- Published on

# Expriments with Bitnet 1.5 (~ngmi~)

- Authors
- Name
- Joey00072
- @shxf0072

Paper: arxiv.org/abs/2402.17764

(ever wondered why they didn't showed loss curve in paper)

### It kind of works but Don't Get hyped up

This is one more of quantized-aware training rather than something radically new. there is room for kernel fusion and cuda magic optimization becasue hypothesis is storing weight matrix contain only 1,0,-1 that means we only need ADD,SUB operation which are better than expensive MUL. while at inferece type we can achive carzy speed up I am not sure that can be done at traning time. because we need smooth changes in optimizer gradient momentum.

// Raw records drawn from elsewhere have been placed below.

-- ==== Sys2Proof/Certificates/Slice0/Obligations.lean ====
section
/-!
DEFINITION. Certificates/Slice0/Obligations.lean: the statements for the provers, each a proposition about exec, step or reset, and the
words in which they are put.
-/
namespace Sys2Proof.Claims
open Machine

/-- A command answers a next state of which something holds. -/
def Gives (i : Instr) (s : State) (p : State → Prop) : Prop := ∃ t, exec i s = .next t ∧ p t

/-- Commands one after the other. -/
def runs : List Instr → State → Host.Outcome State Fault Refusal
  | [], s => .next s
  | i :: r, s =>
    match exec i s with
    | .next t => runs r t
    | o => o

/-- Only parts in a list differ. -/
def OnlyParts (l : List Part) (s t : State) : Prop := ∀ p, p ∉ l → samePart s t p

end Sys2Proof.Claims

/-- A step takes the command at the front of the queue and is exec of it on the state with the queue's rest. -/
def Obligations.StepRunsFrontCommand : Prop :=
  ∀ (s : Sys2Proof.Machine.State) (c : Sys2Proof.Instr) (rest : List Sys2Proof.Instr),
    Sys2Proof.Machine.step { s with pending := c :: rest } = Sys2Proof.Machine.exec c { s with pending := rest }

/-- With no command waiting a step answers a next state in which one core cycle has passed and nothing else changed. Log entry 1, the
model's choice. -/
def Sys2Proof.Claims.EmptyQueueIdlesOneCycle : Prop :=
  ∀ s : Sys2Proof.Machine.State, s.pending = [] →
    ∃ t, Sys2Proof.Machine.step s = .next t ∧ t.pending = [] ∧ t.now = s.now + 1
      ∧ Sys2Proof.Claims.OnlyParts [.now] s t

/-- Every step keeps both memories in their canonical form, and no key slot is ever both programmed and under programming. -/
def Obligations.StepKeepsSound : Prop :=
  ∀ s t : Sys2Proof.Machine.State, Sys2Proof.Sound s → Sys2Proof.Machine.step s = .next t → Sys2Proof.Sound t

/-- The machine right after reset is sound: its memories list nothing and no fuse is blown. -/
def Obligations.ResetIsSound : Prop := Sys2Proof.Sound Sys2Proof.Machine.State.reset

/-- Fuses are permanent over every step, resets among them: a programmed key stays with its privilege, a revocation stays, and a
programmed network record stays as it was programmed (R259). -/
def Obligations.FusesArePermanent : Prop :=
  ∀ s t : Sys2Proof.Machine.State, Sys2Proof.Machine.step s = .next t →
    (∀ k, (Sys2Proof.Machine.keySlot s k).programmed = true →
      (Sys2Proof.Machine.keySlot t k).programmed = true
      ∧ (Sys2Proof.Machine.keySlot t k).key = (Sys2Proof.Machine.keySlot s k).key
      ∧ (Sys2Proof.Machine.keySlot t k).priv = (Sys2Proof.Machine.keySlot s k).priv)
    ∧ (∀ k, (Sys2Proof.Machine.keySlot s k).revoked = true → (Sys2Proof.Machine.keySlot t k).revoked = true)
    ∧ ∀ k r, Sys2Proof.Machine.tget s.host.netRecs none k = some r → Sys2Proof.Machine.tget t.host.netRecs none k = some r

/-- Commands leave the queue in the order in which they stand in it, one a step; time and the draws of open values never run back. -/
def Sys2Proof.Claims.QueueIsFirstInFirstOut : Prop :=
  ∀ s t : Sys2Proof.Machine.State, Sys2Proof.Machine.step s = .next t →
    t.pending = s.pending.tail ∧ s.now ≤ t.now ∧ s.free ≤ t.free

/-- Claims.QueueIsFirstInFirstOut and Claims.EmptyQueueIdlesOneCycle together. -/
def Obligations.QueueIsServedInOrder : Prop := Sys2Proof.Claims.QueueIsFirstInFirstOut ∧ Sys2Proof.Claims.EmptyQueueIdlesOneCycle

/-- The frame of every command: where it answers a next state, every part of the state that `touches` does not name for it is as before,
and so is the queue. -/
def Obligations.CommandsChangeOnlyTheirParts : Prop :=
  ∀ (i : Sys2Proof.Instr) (s t : Sys2Proof.Machine.State), Sys2Proof.Machine.exec i s = .next t →
    t.pending = s.pending ∧ Sys2Proof.Claims.OnlyParts (Sys2Proof.touches i) s t

/-- Every well-formed command answers a next state from every state: no operand in its range and no state stops the block. -/
def Obligations.WellFormedCommandsComplete : Prop :=
  ∀ (i : Sys2Proof.Instr) (s : Sys2Proof.Machine.State), Sys2Proof.wellFormed i = true →
    ∃ t, Sys2Proof.Machine.exec i s = .next t

/-- The part has 256 lanes: a lane command that names another lane stops with a fault that says so, whatever the state (R16). -/
def Obligations.LanesEndAt255 : Prop :=
  ∀ (s : Sys2Proof.Machine.State) (n : Nat), 256 ≤ n →
    (∀ p, Sys2Proof.Machine.exec (.programStart n p) s = .fault .noSuchLane)
    ∧ Sys2Proof.Machine.exec (.nopBundle n) s = .fault .noSuchLane
    ∧ Sys2Proof.Machine.exec (.halt n) s = .fault .noSuchLane
    ∧ (∀ k a x y, Sys2Proof.Machine.exec (.mac n k a x y) s = .fault .noSuchLane)
    ∧ (∀ d sl x m, Sys2Proof.Machine.exec (.ld n sl d x m) s = .fault .noSuchLane)
    ∧ (∀ d x m, Sys2Proof.Machine.exec (.st n d x m) s = .fault .noSuchLane)

namespace Sys2Proof.Claims
open Machine

/-- A lane with no result on its way, no store of the present bundle, no active loop and no gather under way. -/
def Quiet (x : Lane) : Prop := x.wait = [] ∧ x.stores = [] ∧ x.loops = [] ∧ x.dma = []

/-- Only lane `n` differs. -/
def OnlyLane (n : Nat) (s t : State) : Prop :=
  t = { s with lanes := t.lanes } ∧ ∀ m, m ≠ n → lane t m = lane s m

/-- The registers of two lanes agree, the accumulators, status word and so on included. -/
def SameRegs (x y : Lane) : Prop :=
  y.d = x.d ∧ y.a = x.a ∧ y.x = x.x ∧ y.m = x.m ∧ y.w = x.w ∧ y.l = x.l ∧ y.maxv = x.maxv ∧ y.maxi = x.maxi ∧ y.st = x.st

/-- An exact result held within `w` signed bits. -/
def clampTo (w : Nat) (x : Int) : Int := Max.max (-(2 : Int) ^ (w - 1)) (Min.min x ((2 : Int) ^ (w - 1) - 1))

/-- The status word after a result: Z, N and V describe it, SAT is sticky, the rest reads 0. -/
def FlagsTell (old new : BitVec 16) (v : Int) (ov : Prop) : Prop :=
  (new.getLsbD 0 = true ↔ v = 0) ∧ (new.getLsbD 1 = true ↔ v < 0) ∧ (new.getLsbD 2 = true ↔ ov)
  ∧ (new.getLsbD 3 = true ↔ ov ∨ old.getLsbD 3 = true) ∧ ∀ b, 4 ≤ b → new.getLsbD b = false

/-- The command is accepted, its lane shows the old registers through `lat` bundles, and after the last of these bundles it shows those
that `p` names. Nothing but the lane differs. -/
def After (i : Instr) (n lat : Nat) (s : State) (p : Lane → Lane → Prop) : Prop :=
  ∃ t, exec i s = .next t ∧ OnlyLane n s t
    ∧ (∀ k, k < lat → ∃ u, runs (List.replicate k (.nopBundle n)) t = .next u ∧ SameRegs (lane s n) (lane u n))
    ∧ ∃ u, runs (List.replicate lat (.nopBundle n)) t = .next u ∧ OnlyLane n s u ∧ p (lane s n) (lane u n)

/-- Register Dd takes an exact result held within 32 bits, with the flags of what is written; no other register changes. -/
def IntoD (dd : Nat) (v : Lane → Int) (x y : Lane) : Prop :=
  tget y.d 0 dd = BitVec.ofInt 32 (clampTo 32 (v x)) ∧ (∀ k, k ≠ dd → tget y.d 0 k = tget x.d 0 k)
  ∧ FlagsTell x.st y.st (clampTo 32 (v x)) (clampTo 32 (v x) ≠ v x)
  ∧ y.a = x.a ∧ y.x = x.x ∧ y.m = x.m ∧ y.w = x.w ∧ y.l = x.l ∧ y.maxv = x.maxv ∧ y.maxi = x.maxi

/-- Accumulator An takes an exact result held within 80 bits, with the flags of what is written; no other register changes. -/
def IntoA (an : Nat) (v : Lane → Int) (x y : Lane) : Prop :=
  tget y.a 0 an = BitVec.ofInt 80 (clampTo 80 (v x)) ∧ (∀ k, k ≠ an → tget y.a 0 k = tget x.a 0 k)
  ∧ FlagsTell x.st y.st (clampTo 80 (v x)) (clampTo 80 (v x) ≠ v x)
  ∧ y.d = x.d ∧ y.x = x.x ∧ y.m = x.m ∧ y.w = x.w ∧ y.l = x.l ∧ y.maxv = x.maxv ∧ y.maxi = x.maxi

/-- A product aligned to the accumulator's 52 fraction bits (R82): shifted left exactly, or right to nearest, ties to even. -/
def aligned (k : Kind) (p : Int) : Int :=
  match k with
  | .sc => p
  | .sg => p * 4
  | .ss => p * 64
  | .cc => shiftNearest p 6
  | .gg => shiftNearest p 2

/-- Fraction bits between a data format and the accumulator (R119). -/
def fractionGap : Fmt → Int
  | .q823 => 29
  | .q229 => 23
  | .q427 => 25

/-- The pointer of R91 for a buffer of L words whose length fills 2^k words and no fewer. -/
def PointerMoves (x w : Nat) (m : Int) (r : Nat) : Prop :=
  (w = 0 → (r : Int) = ((x : Int) + m) % 65536)
  ∧ (w ≠ 0 → ∀ k, Nat.min w 16384 ≤ 2 ^ k → (∀ j, Nat.min w 16384 ≤ 2 ^ j → k ≤ j) →
      (r : Int) = (x - x % 2 ^ k : Nat) + (((x % 2 ^ k : Nat) : Int) + m) % (Nat.min w 16384 : Nat))

/-- The amount that a post-modify code adds (R90). -/
def modifier (x : Lane) (xn : Nat) : PMod → Int
  | .none => 0
  | .inc => 1
  | .dec => -1
  | .plusM => (tget x.m 0 xn).toInt

/-- The pointer Xn after an access: unchanged with no modification, else by R91; the other pointers stay. -/
def PointerAfter (xn : Nat) (m : PMod) (x y : Lane) : Prop :=
  (∀ k, k ≠ xn → tget y.x 0 k = tget x.x 0 k)
  ∧ (m = .none → tget y.x 0 xn = tget x.x 0 xn)
  ∧ (m ≠ .none → ∀ r, PointerMoves (tget x.x 0 xn).toNat (tget x.w 0 xn).toNat (modifier x xn m) r →
      tget y.x 0 xn = BitVec.ofNat 16 r)

/-- Nothing but the pointers and D registers of a lane may differ. -/
def RestSame (x y : Lane) : Prop :=
  y.a = x.a ∧ y.m = x.m ∧ y.w = x.w ∧ y.l = x.l ∧ y.maxv = x.maxv ∧ y.maxi = x.maxi ∧ y.st = x.st

end Sys2Proof.Claims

For questions/corrections reach me over twitter/x or `00shxf@gmail.com`

. I build code in midst of chaos so if you find something to correct let me know.

Here is code if you are just interested in it

## Implementation Details

this is a bitnet implementation based on officially shared pdf by authors.

### Weight Quantization

Note for current experiments all weight store in fp32/16 and quaztized in forward process.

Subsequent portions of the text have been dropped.